Now for the performance piece you need to make sure you have the proper indexes covering the columns you are filtering and joining (Foreign Keys, etc).
A good start would be to do an Actual Execution Plan or, the easy route, run it against the Indexing Tunning Wizard.
The actual execution plan in SQL 2008 (perhaps 2005 as well) will give you missing indexes hints already on the top.
It's hard to tell without knowing the content of the data, but it looks like a perfectly valid SQL statement. The many joins will likely degrade performance a bit, but you can use a fw strategies for improving performance... I have a few ideas.
indexed views can often improve performance
stored procedures will optomize the query for you and save the optomized query
or if possible, create a one-off table that's not live, but contains the data from this statement, only in a non-normalized format. This on-off table would need tp be updated regularly, but you can get some huge performance boosts using this strategy if it's possible in your situation.
For general performance issues and ideas, this is a good place to start, if you haven't alredy: http://msdn.microsoft.com/en-us/library/ff647793.aspx
This one is very good as well: http://technet.microsoft.com/en-us/magazine/2006.01.boostperformance.aspx
That would depend mostly on the keys and indexes defined on the tables. If you could provide those a better answer could be given. While the query looks ok (other than the xxx's in all the names), if you're joining on fields with no indexes, or there field in the where clause has no index then you may run into performance issues on larger data sets.
It looks pretty good to me. Probably the only improvement I might make is to output o.datecreated as is and let the client format it.
You could also add indexes to the join columns.
There may also be a potential to create an indexed view if performance is an issue and space isn't.

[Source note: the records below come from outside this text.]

/-- What an entry computes when it is performed. Memory and matrix entries are performed elsewhere. -/
def vecEffect (i : Instr) (x : VIn) : VOut :=
  match i with
  | .vaddF32 d a b m => lanes3 x 32 d a b m (fAdd fp32 x.rm)
  | .vsubF32 d a b m => lanes3 x 32 d a b m (fSub fp32 x.rm)
  | .vmulF32 d a b m => lanes3 x 32 d a b m (fMul fp32 x.rm)
  | .vfmaF32 d a b m => lanes3 x 32 d a b m (fMadd fp32 x.rm)
  | .vfmsF32 d a b m => lanes3 x 32 d a b m (fMsub fp32 x.rm)
  | .vminF32 d a b m => lanes3 x 32 d a b m (fMin fp32)
  | .vmaxF32 d a b m => lanes3 x 32 d a b m (fMax fp32)
  | .vdivF32 d a b m => lanes3 x 32 d a b m (fDiv fp32 x.rm)
  | .vabsF32 d a m => lanes1 x 32 d a m (fAbs fp32)
  | .vnegF32 d a m => lanes1 x 32 d a m (fNeg fp32)
  | .vsqrtF32 d a m => lanes1 x 32 d a m (fSqrt fp32 x.rm)
  | .vsinF32 d a m => lanesApprox x fp32 d a m (trigLane fp32 false)
  | .vcosF32 d a m => lanesApprox x fp32 d a m (trigLane fp32 true)
  | .vexp2F32 d a m => lanesApprox x fp32 d a m (exp2Lane fp32)
  | .vcmpeqF32 d a b m => lanesCmp x 32 d a b m (fEq fp32)
  | .vcmpltF32 d a b m => lanesCmp x 32 d a b m (fLt fp32)
  | .vcmpleF32 d a b m => lanesCmp x 32 d a b m (fLe fp32)
  | .vcmpunF32 d a b m => lanesCmp x 32 d a b m (fUn fp32)
  | .vselF32 d a b m => lanesSel x 32 d a b m
  | .vaddBf16 d a b m => lanes3 x 16 d a b m (fAdd bf16 x.rm)
  | .vsubBf16 d a b m => lanes3 x 16 d a b m (fSub bf16 x.rm)
  | .vmulBf16 d a b m => lanes3 x 16 d a b m (fMul bf16 x.rm)
  | .vfmaBf16 d a b m => lanes3 x 16 d a b m (fMadd bf16 x.rm)
  | .vfmsBf16 d a b m => lanes3 x 16 d a b m (fMsub bf16 x.rm)
  | .vminBf16 d a b m => lanes3 x 16 d a b m (fMin bf16)
  | .vmaxBf16 d a b m => lanes3 x 16 d a b m (fMax bf16)
  | .vdivBf16 d a b m => lanes3 x 16 d a b m (fDiv bf16 x.rm)
  | .vabsBf16 d a m => lanes1 x 16 d a m (fAbs bf16)
  | .vnegBf16 d a m => lanes1 x 16 d a m (fNeg bf16)
  | .vsqrtBf16 d a m => lanes1 x 16 d a m (fSqrt bf16 x.rm)
  | .vsinBf16 d a m => lanesApprox x bf16 d a m (trigLane bf16 false)
  | .vcosBf16 d a m => lanesApprox x bf16 d a m (trigLane bf16 true)
  | .vexp2Bf16 d a m => lanesApprox x bf16 d a m (exp2Lane bf16)
  | .vcmpeqBf16 d a b m => lanesCmp x 16 d a b m (fEq bf16)
  | .vcmpltBf16 d a b m => lanesCmp x 16 d a b m (fLt bf16)
  | .vcmpleBf16 d a b m => lanesCmp x 16 d a b m (fLe bf16)
  | .vcmpunBf16 d a b m => lanesCmp x 16 d a b m (fUn bf16)
  | .vselBf16 d a b m => lanesSel x 16 d a b m
  | .vaddF16 d a b m => lanes3 x 16 d a b m (fAdd fp16 x.rm)
  | .vsubF16 d a b m => lanes3 x 16 d a b m (fSub fp16 x.rm)
  | .vmulF16 d a b m => lanes3 x 16 d a b m (fMul fp16 x.rm)
  | .vfmaF16 d a b m => lanes3 x 16 d a b m (fMadd fp16 x.rm)
  | .vfmsF16 d a b m => lanes3 x 16 d a b m (fMsub fp16 x.rm)
  | .vminF16 d a b m => lanes3 x 16 d a b m (fMin fp16)
  | .vmaxF16 d a b m => lanes3 x 16 d a b m (fMax fp16)
  | .vdivF16 d a b m => lanes3 x 16 d a b m (fDiv fp16 x.rm)
  | .vabsF16 d a m => lanes1 x 16 d a m (fAbs fp16)
  | .vnegF16 d a m => lanes1 x 16 d a m (fNeg fp16)
  | .vsqrtF16 d a m => lanes1 x 16 d a m (fSqrt fp16 x.rm)
  | .vsinF16 d a m => lanesApprox x fp16 d a m (trigLane fp16 false)
  | .vcosF16 d a m => lanesApprox x fp16 d a m (trigLane fp16 true)
  | .vexp2F16 d a m => lanesApprox x fp16 d a m (exp2Lane fp16)
  | .vcmpeqF16 d a b m => lanesCmp x 16 d a b m (fEq fp16)
  | .vcmpltF16 d a b m => lanesCmp x 16 d a b m (fLt fp16)
  | .vcmpleF16 d a b m => lanesCmp x 16 d a b m (fLe fp16)
  | .vcmpunF16 d a b m => lanesCmp x 16 d a b m (fUn fp16)
  | .vselF16 d a b m => lanesSel x 16 d a b m
  | .vaddI32 d a b m => lanes3 x 32 d a b m (iBin 32 (· + ·))
  | .vsubI32 d a b m => lanes3 x 32 d a b m (iBin 32 (· - ·))
  | .vmulI32 d a b m => lanes3 x 32 d a b m (iBin 32 (· * ·))
  | .vmulhI32 d a b m => lanes3 x 32 d a b m (iMulh 32)
  | .vminI32 d a b m => lanes3 x 32 d a b m (iPick 32 true true)
  | .vmaxI32 d a b m => lanes3 x 32 d a b m (iPick 32 true false)
  | .vminnI32 d a b m => lanes3 x 32 d a b m (iPick 32 false true)
  | .vmaxnI32 d a b m => lanes3 x 32 d a b m (iPick 32 false false)
  | .vandI32 d a b m => lanes3 x 32 d a b m (iLogic (· &&& ·))
  | .vorI32 d a b m => lanes3 x 32 d a b m (iLogic (· ||| ·))
  | .vxorI32 d a b m => lanes3 x 32 d a b m (iLogic (· ^^^ ·))
  | .vshlI32 d a b m => lanes3 x 32 d a b m (iShl 32)
  | .vshrI32 d a b m => lanes3 x 32 d a b m (iShr)
  | .vsarI32 d a b m => lanes3 x 32 d a b m (iSar 32)
  | .vaddsI32 d a b m => lanes3 x 32 d a b m (iSat 32 (· + ·))
  | .vsubsI32 d a b m => lanes3 x 32 d a b m (iSat 32 (· - ·))
  | .vcmpeqI32 d a b m => lanesCmp x 32 d a b m (iEq)
  | .vcmpltI32 d a b m => lanesCmp x 32 d a b m (iLt 32)
  | .vcmpltnI32 d a b m => lanesCmp x 32 d a b m (iLtn)
  | .vselI32 d a b m => lanesSel x 32 d a b m
  | .vaddI16 d a b m => lanes3 x 16 d a b m (iBin 16 (· + ·))
  | .vsubI16 d a b m => lanes3 x 16 d a b m (iBin 16 (· - ·))
  | .vmulI16 d a b m => lanes3 x 16 d a b m (iBin 16 (· * ·))
  | .vmulhI16 d a b m => lanes3 x 16 d a b m (iMulh 16)
  | .vminI16 d a b m => lanes3 x 16 d a b m (iPick 16 true true)
  | .vmaxI16 d a b m => lanes3 x 16 d a b m (iPick 16 true false)
  | .vminnI16 d a b m => lanes3 x 16 d a b m (iPick 16 false true)
  | .vmaxnI16 d a b m => lanes3 x 16 d a b m (iPick 16 false false)
  | .vandI16 d a b m => lanes3 x 16 d a b m (iLogic (· &&& ·))
  | .vorI16 d a b m => lanes3 x 16 d a b m (iLogic (· ||| ·))
  | .vxorI16 d a b m => lanes3 x 16 d a b m (iLogic (· ^^^ ·))
  | .vshlI16 d a b m => lanes3 x 16 d a b m (iShl 16)
  | .vshrI16 d a b m => lanes3 x 16 d a b m (iShr)
  | .vsarI16 d a b m => lanes3 x 16 d a b m (iSar 16)
  | .vaddsI16 d a b m => lanes3 x 16 d a b m (iSat 16 (· + ·))
  | .vsubsI16 d a b m => lanes3 x 16 d a b m (iSat 16 (· - ·))
  | .vcmpeqI16 d a b m => lanesCmp x 16 d a b m (iEq)
  | .vcmpltI16 d a b m => lanesCmp x 16 d a b m (iLt 16)
  | .vcmpltnI16 d a b m => lanesCmp x 16 d a b m (iLtn)
  | .vselI16 d a b m => lanesSel x 16 d a b m
  | .vaddI8 d a b m => lanes3 x 8 d a b m (iBin 8 (· + ·))
  | .vsubI8 d a b m => lanes3 x 8 d a b m (iBin 8 (· - ·))
  | .vmulI8 d a b m => lanes3 x 8 d a b m (iBin 8 (· * ·))
  | .vmulhI8 d a b m => lanes3 x 8 d a b m (iMulh 8)
  | .vminI8 d a b m => lanes3 x 8 d a b m (iPick 8 true true)
  | .vmaxI8 d a b m => lanes3 x 8 d a b m (iPick 8 true false)
  | .vminnI8 d a b m => lanes3 x 8 d a b m (iPick 8 false true)
  | .vmaxnI8 d a b m => lanes3 x 8 d a b m (iPick 8 false false)
  | .vandI8 d a b m => lanes3 x 8 d a b m (iLogic (· &&& ·))
  | .vorI8 d a b m => lanes3 x 8 d a b m (iLogic (· ||| ·))
  | .vxorI8 d a b m => lanes3 x 8 d a b m (iLogic (· ^^^ ·))
  | .vshlI8 d a b m => lanes3 x 8 d a b m (iShl 8)
  | .vshrI8 d a b m => lanes3 x 8 d a b m (iShr)
  | .vsarI8 d a b m => lanes3 x 8 d a b m (iSar 8)
  | .vaddsI8 d a b m => lanes3 x 8 d a b m (iSat 8 (· + ·))
  | .vsubsI8 d a b m => lanes3 x 8 d a b m (iSat 8 (· - ·))
  | .vcmpeqI8 d a b m => lanesCmp x 8 d a b m (iEq)
  | .vcmpltI8 d a b m => lanesCmp x 8 d a b m (iLt 8)
  | .vcmpltnI8 d a b m => lanesCmp x 8 d a b m (iLtn)
  | .vselI8 d a b m => lanesSel x 8 d a b m
  | .vperm d a b m => effPerm x d a b m
  | .vslideup d a _ m => effSlideUp x d a m
  | .vslidedn d a _ m => effSlideDown x d a m
  | .vbcast d _ m => effBcast x d m
  | .vredsum d a t m => effRedSum x d a t m
  | .vredmax d a t m => effRedBest true x d a t m
  | .vredmin d a t m => effRedBest false x d a t m
  | .vrediadd d a t m => effRedIntSum x d a t m
  | .vinterl d a b m => effInterl x d a b m
  | .vdeint d a m => effDeint x d a m
  | .mand d a b => effMask2 (· && ·) x d a b
  | .mor d a b => effMask2 (· || ·) x d a b
  | .mxor d a b => effMask2 (· != ·) x d a b
  | .mandn d a b => effMask2 (fun p q => p && !q) x d a b
  | .mnot d a => effMaskNot x d a
  | .mlow d a => effMaskLow x d a
  | .mbelow d a => effMaskBelow x d a
  | .vtbl d a t k m => effTbl x d a t k m
  | .vnar d a _ k c => effNarrow false x d a k c
  | .vnars d a _ k c => effNarrow true x d a k c
  | .vwid d a _ k c => effWiden x d a k c
  | .vwidr d a c => effWiden x d a 0 c
  | .vcvtf d a c => effCvtF x d a c
  | .vcvti d a c => effCvtI x d a c
  | .vhad d a _ k => effHad false x d a k
  | .vhadi d a _ k => effHad true x d a k
  | .vmovv v _ _ => effMovv x v
  | .vsetl d _ => effSetl x d
  | .vzero v m => effZero x v m
  | .vsmovm d _ h => effSmovm x d h
  | .mzero t => effMzero x t
  | _ => VOut.empty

Actually, your query looks perfectly good written. The only point that we can't know if it can be improved is the existence of indexes and keys on the columns that you are using on the JOINS and the WHERE statement. Other than that, I don't see anything that can be improved.
If you only have single indexes on the primary keys, then it is unlikely the indexes will be covering for all the data output in your select statement. So what will happen is that the query can efficiently locate the rows for each primary key but it will need to use bookmark lookups to find the data rows and extract the additional columns.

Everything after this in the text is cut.